Legault has chosen to amend restrictive legislation put in place by the previous government – legislation being challenged in the courts – rather than repeal it. In an upsurge of laïcité implementation, Legault has placed before the National Assembly alterations to be done practically overnight, designed to purge long accepted religious clothing and symbols from schools, hospitals, police cruisers, courtrooms and government offices.
In contradistinction to CAQ thinking, the Supreme Court of Canada has defined the principle of State neutrality applies in regard to religion. Government is neither to favour nor hinder particular religious beliefs and practices, or non-religious beliefs and practices. Legault has decided remove the appearance that religious beliefs or practices exist from within the sphere of government funding and programs, favouring the appearance of the non-religious.
The Supreme Court has also declared the separation of State and religion – the cornerstone of Bill 21 – to be a U.S. constitutional doctrine not applicable in Canada.
Knowing Bill 21, An Act respecting the laicity of the State, is likely to run afoul of the Canadian Charter, Legault’s government has served notice it will pre-emptively use the notwithstanding clause to avoid risk of court interference. The Charte des droits et libertés de la personne will also be amended to include the declaration that “the Québec nation considers State laicity to be of fundamental importance.”
The recourse for Jewish doctors, Muslim teachers, Sikh police officers and those Christians (like myself) who wear a Cross on a chain around their neck will be to set aside visible expressions of their belief or not work for a government funded organization in Quebec. Exempted, as one might almost cynically expect, will be elected office holders, members of the National Assembly and city councils. They, after all, are representatives of the multicultural and multi-religious nature of the Québécois nation, which is banning religious symbols while existing within the multicultural and multi-religious nation of Canada.

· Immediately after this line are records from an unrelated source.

/-- The published vectors of section 1.2. -/
theorem test_published_vectors :
  encodeBlock (expand 0x00000000000000000000000000000000#128) ⟨0x00000000#32, 0x00000000#32⟩ = ⟨0xEEDBA521#32, 0x6D8F4B15#32⟩ ∧
  encodeBlock (expand 0x91CEA91001A5556351B241BE19465F91#128) ⟨0xEEDBA521#32, 0x6D8F4B15#32⟩ = ⟨0xAC13C0F7#32, 0x52892B5B#32⟩ ∧
  encodeBlock (expand 0x8767C18DBB69B1D72F0FEB5AE7483378#128) ⟨0xAC13C0F7#32, 0x52892B5B#32⟩ = ⟨0xB7B3422F#32, 0x92FC6903#32⟩ ∧
  encodeBlock (expand 0xAF2BF1B513B485644F58A57513DB49DC#128) ⟨0xB7B3422F#32, 0x92FC6903#32⟩ = ⟨0xB278C165#32, 0xCC97D184#32⟩ ∧
  encodeBlock (expand 0x2531157F4D57972415A01BD449F16952#128) ⟨0xB278C165#32, 0xCC97D184#32⟩ = ⟨0x15E444EB#32, 0x249831DA#32⟩ := by decide +kernel

/-- V-BC-M6, M9 and M15: both directions. -/
theorem test_block_functions :
  encodeBlock (expand 0x0F0E0D0C0B0A09080706050403020100#128) ⟨0x01234567#32, 0x89ABCDEF#32⟩ = ⟨0x6F7135F6#32, 0x0EB5252A#32⟩ ∧
  decodeBlock (expand 0x0F0E0D0C0B0A09080706050403020100#128) ⟨0x01234567#32, 0x89ABCDEF#32⟩ = ⟨0xBD28D448#32, 0xCF884211#32⟩ ∧
  encodeBlock (expand 0xFFFFFFFFFFFFFFFFFFFFFFFFFFFFFFFF#128) ⟨0x01234567#32, 0x89ABCDEF#32⟩ = ⟨0xA7916885#32, 0xE6F7EEF3#32⟩ ∧
  decodeBlock (expand 0xFFFFFFFFFFFFFFFFFFFFFFFFFFFFFFFF#128) ⟨0x01234567#32, 0x89ABCDEF#32⟩ = ⟨0x7BA36BB3#32, 0x73E53B2B#32⟩ ∧
  encodeBlock (expand 0x80000000000000000000000000000000#128) ⟨0x01234567#32, 0x89ABCDEF#32⟩ = ⟨0x196E7D95#32, 0x8FE4E4FF#32⟩ ∧
  decodeBlock (expand 0x80000000000000000000000000000000#128) ⟨0x01234567#32, 0x89ABCDEF#32⟩ = ⟨0x4E49C3BF#32, 0x454FABD4#32⟩ := by decide +kernel

/-! ## One command at a time -/

/-- Program L3-1 line 1, and the IV of program L3-2 line 1. -/
theorem test_keyinit : (answer (exec (.keyinit 0#128) (fresh 0x12345678#32 0x9ABCDEF0#32))).any (fun t =>
    t.CK == some ⟨0x12345678#32, 0x9ABCDEF0#32⟩ && t.response == some ⟨.ok, 0#64⟩ &&
      t.S.any (fun S => S[0] == 0x9BBBD8C8#32 && S[25] == 0x65046380#32)) = true := by decide +kernel

/-- V-CBC-4: the first block is chained to the IV. -/
theorem test_encblk_iv : (answer (exec (.encblk ⟨0#32, 0#32⟩) (keyed0 ⟨0xFFFFFFFF#32, 0xFFFFFFFF#32⟩))).any (fun t =>
    t.CK == some ⟨0x4C719ECA#32, 0x593EFF1F#32⟩ && t.response == some ⟨.ok, 0x593EFF1F4C719ECA#64⟩) = true := by
  decide +kernel

/-- V-CBC-3: the same plaintext again. -/
theorem test_encblk_chain : (answer (exec (.encblk ⟨0#32, 0#32⟩) (keyed0 c1))).any (fun t =>
    t.CK == some ⟨0xDA1DF638#32, 0x6147C106#32⟩ && t.response == some ⟨.ok, 0x6147C106DA1DF638#64⟩) = true := by
  decide +kernel

/-- V-CBC-6: CK gets the input ciphertext. -/
theorem test_decblk_captures : (answer (exec (.decblk ⟨0#32, 0#32⟩) (keyed0 ⟨0#32, 0#32⟩))).any (fun t =>
    t.CK == some ⟨0#32, 0#32⟩ && t.response == some ⟨.ok, 0x9616F90F48E56C13#64⟩) = true := by decide +kernel

/-- V-CBC-7: the exclusive-or uses the old CK. -/
theorem test_decblk_old_chain : (answer (exec (.decblk c1) (keyed0 c1))).any (fun t =>
    t.CK == some c1 && t.response == some ⟨.ok, 0x6D8F4B15EEDBA521#64⟩) = true := by decide +kernel

/-- V-DE-3: the last subkey. -/
theorem test_rdsk_last : (answer (runRequest ⟨0x00001904#32, 0#128, 0#64⟩ (keyed0 c1))).any (fun t =>
    t.CK == some c1 && t.response == some ⟨.ok, 0x0000000065046380#64⟩) = true := by decide +kernel

/-- V-DE-4 and V-DE-6: an index out of range, keyed and not keyed. -/
theorem test_rdsk_out_of_range :
    (answer (runRequest ⟨0x00001A04#32, 0#128, 0#64⟩ (keyed0 c1))).any
      (fun t => t.response == some ⟨.errBadIndex, 0#64⟩) = true ∧
    (answer (runRequest ⟨0x00001A04#32, 0#128, 0#64⟩ (fresh 0#32 0#32))).any
      (fun t => t.response == some ⟨.errNotKeyed, 0#64⟩) = true := by decide +kernel

/-- Program L3-1 line 3. -/
theorem test_rdck : (answer (exec .rdck (keyed0 c1))).any (fun t =>
    t.CK == some c1 && t.response == some ⟨.ok, 0x6D8F4B15EEDBA521#64⟩) = true := by decide +kernel

/-- Program L3-3 lines 5 and 11. -/
theorem test_errors_before_keyinit :
    (answer (exec .rdck (fresh 0#32 0#32))).any (fun t => t.response == some ⟨.errNotKeyed, 0#64⟩) = true ∧
    (answer (runRequest ⟨0x80000001#32, 0#128, 0#64⟩ (fresh 0#32 0#32))).any
      (fun t => t.response == some ⟨.errIllegalCmd, 0#64⟩ && t.KEYED == false) = true := by decide +kernel

/-! ## One step -/

/-- The first instruction after reset: a placed KEYINIT keys the core. -/
theorem test_step_placed_keyinit : (answer (step (State.reset.withFetchWord 32 0x1))).any (fun t =>
    t.KEYED && t.S.any (fun S => S[25] == 0x65046380#32) && t.response == some ⟨.ok, 0#64⟩) = true := by decide +kernel

/-- Program L3-3 line 5, as the first instruction after reset. -/
theorem test_step_placed_rdck : (answer (step (State.reset.withFetchWord 32 0x5))).any (fun t =>
    t.response == some ⟨.errNotKeyed, 0#64⟩ && t.schedule == [] && t.inProgress == none) = true := by decide +kernel

/-- Program L3-4: the first block of ENCSTREAM from address 0 to address 0, in place. -/
theorem test_stream_block :
    (answer (step { keyed0 ⟨0#32, 0#32⟩ with
      agents := [⟨[.stream ⟨.enc, 0, 0, 20⟩], none, []⟩]
      inProgress := some ⟨0, ⟨0x00000002#32, 0#128, 0x0706050403020100#64⟩⟩
      mem := bytes ((List.range 20).map fun n => BitVec.ofNat 8 n) })).any (fun t =>
      dump t.mem 9 == [some 0xD9#8, some 0xD3#8, some 0x70#8, some 0x19#8, some 0xAE#8, some 0xC1#8, some 0x16#8,
        some 0x1B#8, some 0x08#8] &&
      t.agents == [⟨[.stream ⟨.enc, 8, 8, 12⟩], none, []⟩]) = true := by decide +kernel

/-- V-ST-6: a stream call before any KEYINIT stops and writes nothing. -/
theorem test_stream_not_keyed :
    (answer (step { caller ⟨.enc, 8, 0, 8⟩ [] (fresh 0#32 0#32) with
      inProgress := some ⟨0, ⟨0x00000002#32, 0#128, 0#64⟩⟩ })).any (fun t =>
      t.agents == [⟨[], none, [.returned .errNotKeyed]⟩] && t.mem == bytes (List.replicate 16 0x00#8)) = true := by
  decide +kernel

/-- spec/70_reset_and_hazards.md R190: the second agent is held. -/
theorem test_busy_core_holds :
    (answer (step { busy ⟨5#32, 0#128, 0#64⟩ (keyed0 c1) with
      agents := [⟨[.command ⟨1#32, 0#128, 0#64⟩], none, []⟩], schedule := [.present 0] })).any (fun t =>
      t.agents == [⟨[.command ⟨1#32, 0#128, 0#64⟩], some ⟨1#32, 0#128, 0#64⟩, []⟩] &&
      t.inProgress == some ⟨5, ⟨5#32, 0#128, 0#64⟩⟩) = true := by decide +kernel

/-- spec/30_encoding.md R70: the index is decimal, 0 to 31; a key has 32 digits; words have `0x`. -/
theorem test_assembler_refuses : parseLine "RDSK 32".toList = none ∧ parseLine "RDSK 0x19".toList = none ∧
    parseLine "KEYINIT 00".toList = none ∧ parseLine "ENCBLK 03020100, 0x0".toList = none ∧
    parseLine "NOP".toList = none := by decide +kernel

/-! ## Witnesses of the hypotheses -/

theorem witness_RotlMovesBitsLeft : 31 < 32 ∧ (32#32).extractLsb' 0 5 = 0#5 ∧
    (0xFFFFFFE4#32).extractLsb' 0 5 = (4#32).extractLsb' 0 5 ∧ (31#32).extractLsb' 0 5 ≠ 0#5 := by decide

theorem witness_RotrUndoesRotl : 31 < 32 ∧ (32#32).extractLsb' 0 5 = 0#5 ∧
    (0xFFFFFFE4#32).extractLsb' 0 5 = (4#32).extractLsb' 0 5 ∧ (31#32).extractLsb' 0 5 ≠ 0#5 := by decide

/-- The last bit of a byte and the last word. -/
theorem witness_KeyWordsAreLittleEndian : (7 : Nat) < 8 ∧ (3 : Nat) < 4 := by decide

theorem witness_BlockFieldIsBThenA : (keyed0 c1).life = .keyed (expand 0#128) c1 := rfl

theorem witness_HostMemoryIsLittleEndian :
    (∃ t, runRequest ⟨1#32, 0#128, 0#64⟩ (fresh 0#32 0#32) = .next t ∧ t.KEYED = true) ∧
    memRead (bytes [0x11#8, 0x22#8]) 0 2 = some 0x2211#16 ∧
    (∀ k, k < 2 → readByte (bytes [0x11#8, 0x22#8]) (0 + k) ≠ none) ∧
    memWrite (bytes [0x11#8, 0x22#8]) 1 1 0x33#8 = some (bytes [0x11#8, 0x33#8]) :=
  ⟨next_of (P := fun t => t.KEYED) (by decide +kernel), by decide +kernel, by decide +kernel, by decide +kernel⟩

theorem witness_StreamBytesFormABlock :
    memRead (bytes (List.replicate 16 0x00#8)) 8 8 = some 0#64 ∧
    memWrite (bytes (List.replicate 8 0x00#8)) 0 8 (packBlock ⟨0#32, 0#32⟩) = some (bytes (List.replicate 8 0x00#8)) ∧
    buffersOk (bytes (List.replicate 16 0x00#8)) ⟨.enc, 0, 8, 8⟩ = true ∧
    (caller ⟨.enc, 0, 8, 8⟩ [] (keyed0 c1)).agents[0]? = some ⟨[.stream ⟨.enc, 0, 8, 8⟩], none, []⟩ := by decide +kernel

Our current Prime Minister, Justin Trudeau, is the son of the architect of Canada’s constitutional Charter of Rights and Freedoms, Pierre Trudeau. I have disagreed with other of Justin Trudeau’s policies regarding religious freedom and the rule of law, but on Bill 21 we agree: “It is unthinkable to me that in a free society, we would legitimize discrimination against citizens based on their religion.”